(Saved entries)

-- ==== Sys2Proof/Machine/Oscillator.lean ====
section
/-! DEFINITION. Machine/Oscillator: NCO.ADVANCE and NCO.HOLD (41_oscillator.md). -/

namespace Sys2Proof.Machine

/-- NCO.ADVANCE (R147): the consumer takes f(PHASE); `PHASE <- trunc(PHASE + phase_increment)`. -/
def execNcoAdvance (s : State) : Host.Outcome State Fault Refusal :=
  s.perform .ncoAdvance
    (s.driveNco.write fun n => { n with phase := trunc s.par.phiBits (s.regs.phase + s.phaseIncrement) })

/-- NCO.HOLD (R148): f(PHASE) stays on the output; no register changes. -/
def execNcoHold (s : State) : Host.Outcome State Fault Refusal :=
  s.perform .ncoHold s.driveNco

end Sys2Proof.Machine
end

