-- ==== Sys2Proof/Machine/Core.lean ====
section
/-! DEFINITION. Machine/Core: the machine behind the host's interface. -/

def Sys2Proof.core : Host.Core := { State := Sys2Proof.Machine.State, Fault := Sys2Proof.Machine.Fault, Refusal := Sys2Proof.Machine.Refusal, step := Sys2Proof.Machine.step, reset := Sys2Proof.Machine.State.reset }
end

--- Assignment ---
Find the lines in the data that include "Outcome", then copy each of them.

--- Answer space ---
def execNcoAdvance (s : State) : Host.Outcome State Fault Refusal :=
def execNcoHold (s : State) : Host.Outcome State Fault Refusal :=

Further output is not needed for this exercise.